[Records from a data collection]
-.-.-

-- ==== Sys2Proof/Tests/Witnesses4.lean ====
section
/-! SUPPORT. For every statement with hypotheses, states and operands that meet the hypotheses of each of its clauses together
(part 4 of 4). -/
set_option Elab.async false
namespace Sys2Proof.Machine

set_option maxRecDepth 4000
set_option linter.unusedVariables false
set_option linter.unreachableTactic false
set_option linter.unusedTactic false

/-- The hypotheses of RuleRefusalsChangeNothing are met, part 1. -/
theorem witness_ruleRefusalsChangeNothing_1 :
  (∃ (t : Nat) (who : Path) (v : Nat) (r : State) (s : State), (s = (r.land t).accessed who) ∧ (s.writeRefusal who Obj.flrFill 0 (.num v) = none) ∧ (s.greenLocked = true)) ∧
  (∃ (t : Nat) (who : Path) (form : Bytes) (r : State) (s : State), (s = (r.land t).accessed who) ∧ (s.writeRefusal who Obj.flrRegions 0 (.bytes form) = none) ∧ (s.greenLocked = true)) ∧
  (∃ (t : Nat) (who : Path) (v : Nat) (r : State) (s : State), (s = (r.land t).accessed who) ∧ (s.writeRefusal who Obj.setRack 0 (.num v) = none) ∧ (s.trust.lifecycle = 3)) ∧
  (∃ (t : Nat) (who : Path) (v : Nat) (r : State) (s : State), (s = (r.land t).accessed who) ∧ (s.writeRefusal who Obj.setRack 0 (.num v) = none) ∧ (s.trust.lifecycle ≠ 3) ∧ (s.sets.rack.state ≠ .idle)) ∧
  (∃ (t : Nat) (who : Path) (v : Nat) (r : State) (s : State), (s = (r.land t).accessed who) ∧ (s.writeRefusal who Obj.setRack 0 (.num v) = none) ∧ (s.trust.lifecycle ≠ 3) ∧ (s.sets.rack.state = .idle) ∧ (s.cellar.safe = true)) ∧
  (∃ (t : Nat) (who : Path) (v : Nat) (r : State) (s : State), (s = (r.land t).accessed who) ∧ (s.writeRefusal who Obj.setRackCancel 0 (.num v) = none) ∧ (s.rackTwin = true)) ∧
  (∃ (t : Nat) (who : Path) (v : Nat) (r : State) (s : State), (s = (r.land t).accessed who) ∧ (s.writeRefusal who Obj.setSave 0 (.num v) = none) ∧ (s.slotBusy = true)) ∧
  (∃ (t : Nat) (who : Path) (v : Nat) (r : State) (s : State), (s = (r.land t).accessed who) ∧ (s.writeRefusal who Obj.setLoad 0 (.num v) = none) ∧ (s.greenLocked = true)) ∧
  (∃ (t : Nat) (who : Path) (v : Nat) (r : State) (s : State), (s = (r.land t).accessed who) ∧ (s.writeRefusal who Obj.setLoad 0 (.num v) = none) ∧ (s.greenLocked = false) ∧ (s.slotBusy = true)) ∧
  (∃ (t : Nat) (who : Path) (v : Nat) (r : State) (s : State), (s = (r.land t).accessed who) ∧ (s.writeRefusal who Obj.setLoad 0 (.num v) = none) ∧ (s.greenLocked = false) ∧ (s.slotBusy = false) ∧ ((s.setSlot v).state = 0)) := by
  refine ⟨?_, ?_, ?_, ?_, ?_, ?_, ?_, ?_, ?_, ?_⟩
  · refine ⟨5, .firmware, 0, r0.setsIs fun x => { x with rack := { x.rack with state := .scheduled } }, _, rfl, ?_⟩
    refine ⟨?_, ?_⟩ <;> first | decide +kernel | rfl
  · refine ⟨5, .firmware, emptyForm, r0.setsIs fun x => { x with rack := { x.rack with state := .scheduled } }, _, rfl, ?_⟩
    refine ⟨?_, ?_⟩ <;> first | decide +kernel | rfl
  · refine ⟨5, .firmware, 0, r0.trustIs fun x => { x with lifecycle := 3 }, _, rfl, ?_⟩
    refine ⟨?_, ?_⟩ <;> first | decide +kernel | rfl
  · refine ⟨5, .firmware, 0, r0.setsIs fun x => { x with rack := { x.rack with state := .scheduled } }, _, rfl, ?_⟩
    refine ⟨?_, ?_, ?_⟩ <;> first | decide +kernel | rfl
  · refine ⟨5, .firmware, 0, r0.cellarIs fun x => { x with safe := true }, _, rfl, ?_⟩
    refine ⟨?_, ?_, ?_, ?_⟩ <;> first | decide +kernel | rfl
  · refine ⟨5, .firmware, 1, (r0.brightHas Obj.twnMode 0 1).twnIs fun x => { x with state := .paired }, _, rfl, ?_⟩
    refine ⟨?_, ?_⟩ <;> first | decide +kernel | rfl
  · refine ⟨5, .firmware, 1, r0.setsIs fun x => { x with savePending := some 0 }, _, rfl, ?_⟩
    refine ⟨?_, ?_⟩ <;> first | decide +kernel | rfl
  · refine ⟨5, .firmware, 1, r0.setsIs fun x => { x with rack := { x.rack with state := .scheduled } }, _, rfl, ?_⟩
    refine ⟨?_, ?_⟩ <;> first | decide +kernel | rfl
  · refine ⟨5, .firmware, 1, r0.setsIs fun x => { x with savePending := some 0 }, _, rfl, ?_⟩
    refine ⟨?_, ?_, ?_⟩ <;> first | decide +kernel | rfl
  · refine ⟨5, .firmware, 1, r0, _, rfl, ?_⟩
    refine ⟨?_, ?_, ?_, ?_⟩ <;> first | decide +kernel | rfl

/-- The hypotheses of RuleRefusalsChangeNothing are met, part 2. -/
theorem witness_ruleRefusalsChangeNothing_2 :
  (∃ (t : Nat) (who : Path) (v : Nat) (r : State) (s : State), (s = (r.land t).accessed who) ∧ (s.writeRefusal who Obj.setSessionKill 0 (.num v) = none) ∧ (s.session v = none)) ∧
  (∃ (t : Nat) (who : Path) (time80 : Bytes) (r : State) (s : State), (s = (r.land t).accessed who) ∧ (s.writeRefusal who Obj.tbsTodSet 0 (.bytes time80) = none) ∧ (s.tbsSource = 0)) ∧
  (∃ (t : Nat) (who : Path) (row : Nat) (v : Nat) (r : State) (s : State), (s = (r.land t).accessed who) ∧ (s.writeRefusal who Obj.tbsCalW0 row (.num v) = none) ∧ (s.tbs.raster.lt ≤ bits v 47 32)) ∧
  (∃ (t : Nat) (who : Path) (row : Nat) (v : Nat) (r : State) (s : State), (s = (r.land t).accessed who) ∧ (s.writeRefusal who Obj.tbsCalW1 row (.num v) = none) ∧ (bits v 39 28 ≠ 0x010)) ∧
  (∃ (t : Nat) (who : Path) (row : Nat) (v : Nat) (r : State) (s : State), (s = (r.land t).accessed who) ∧ (s.writeRefusal who Obj.cmpStillDesc row (.num v) = none) ∧ (bit v 1 = true) ∧ (bits v 15 2 % 2 = 0)) ∧
  (∃ (t : Nat) (who : Path) (v : Nat) (r : State) (s : State), (s = (r.land t).accessed who) ∧ (s.writeRefusal who Obj.tunSelftest 0 (.num v) = none) ∧ ((s.tun v).state = .selftest)) ∧
  (∃ (t : Nat) (who : Path) (v : Nat) (r : State) (s : State), (s = (r.land t).accessed who) ∧ (s.writeRefusal who Obj.tunReinstate 0 (.num v) = none) ∧ ((s.tun v).state ≠ .failed) ∧ ((s.tun v).state ≠ .retired)) ∧
  (∃ (t : Nat) (who : Path) (image : Bytes) (r : State) (s : State), (s = (r.land t).accessed who) ∧ (s.writeRefusal who Obj.tunPatchImage 0 (.bytes image) = none) ∧ (s.trust.lifecycle = 3)) ∧
  (∃ (t : Nat) (who : Path) (image : Bytes) (r : State) (s : State), (s = (r.land t).accessed who) ∧ (s.writeRefusal who Obj.tunPatchImage 0 (.bytes image) = none) ∧ (s.trust.lifecycle ≠ 3) ∧ (s.verifierBusy = true)) ∧
  (∃ (t : Nat) (who : Path) (v : Nat) (r : State) (s : State), (s = (r.land t).accessed who) ∧ (s.writeRefusal who Obj.tunPatchApply 0 (.num v) = none) ∧ (s.switchBusy = true)) := by
  refine ⟨?_, ?_, ?_, ?_, ?_, ?_, ?_, ?_, ?_, ?_⟩
  · refine ⟨5, .firmware, 99, r0, _, rfl, ?_⟩
    refine ⟨?_, ?_⟩ <;> first | decide +kernel | rfl
  · refine ⟨5, .firmware, zeros 10, r0, _, rfl, ?_⟩
    refine ⟨?_, ?_⟩ <;> first | decide +kernel | rfl
  · refine ⟨5, .firmware, 3, 65535 * 2 ^ 32, r0, _, rfl, ?_⟩
    refine ⟨?_, ?_⟩ <;> first | decide +kernel | rfl
  · refine ⟨5, .firmware, 3, 0, r0, _, rfl, ?_⟩
    refine ⟨?_, ?_⟩ <;> first | decide +kernel | rfl
  · refine ⟨5, .firmware, 3, 2, r0, _, rfl, ?_⟩
    refine ⟨?_, ?_, ?_⟩ <;> first | decide +kernel | rfl
  · refine ⟨5, .firmware, 3, r0.tunsIs fun x => { x with tuns := [(3, { Tun.idle with state := .selftest })] }, _, rfl, ?_⟩
    refine ⟨?_, ?_⟩ <;> first | decide +kernel | rfl
  · refine ⟨5, .firmware, 3, r0, _, rfl, ?_⟩
    refine ⟨?_, ?_, ?_⟩ <;> first | decide +kernel | rfl
  · refine ⟨5, .firmware, [], r0.trustIs fun x => { x with lifecycle := 3 }, _, rfl, ?_⟩
    refine ⟨?_, ?_⟩ <;> first | decide +kernel | rfl
  · refine ⟨5, .firmware, [], anImage 1, _, rfl, ?_⟩
    refine ⟨?_, ?_, ?_⟩ <;> first | decide +kernel | rfl
  · refine ⟨5, .firmware, 1, rSwitch, _, rfl, ?_⟩
    refine ⟨?_, ?_⟩ <;> first | decide +kernel | rfl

-.-.-

__Goal of the exercise__:
All lines from the beginning of the entries through the line marked "(s.writeRefusal who Obj.flrFill" are to be output exactly; nothing else belongs in the answer.

__Written response__:
-- ==== Sys2Proof/Tests/Witnesses4.lean ====
section
/-! SUPPORT. For every statement with hypotheses, states and operands that meet the hypotheses of each of its clauses together
(part 4 of 4). -/
set_option Elab.async false
namespace Sys2Proof.Machine

set_option maxRecDepth 4000
set_option linter.unusedVariables false
set_option linter.unreachableTactic false
set_option linter.unusedTactic false

/-- The hypotheses of RuleRefusalsChangeNothing are met, part 1. -/
theorem witness_ruleRefusalsChangeNothing_1 :
  (∃ (t : Nat) (who : Path) (v : Nat) (r : State) (s : State), (s = (r.land t).accessed who) ∧ (s.writeRefusal who Obj.flrFill 0 (.num v) = none) ∧ (s.greenLocked = true)) ∧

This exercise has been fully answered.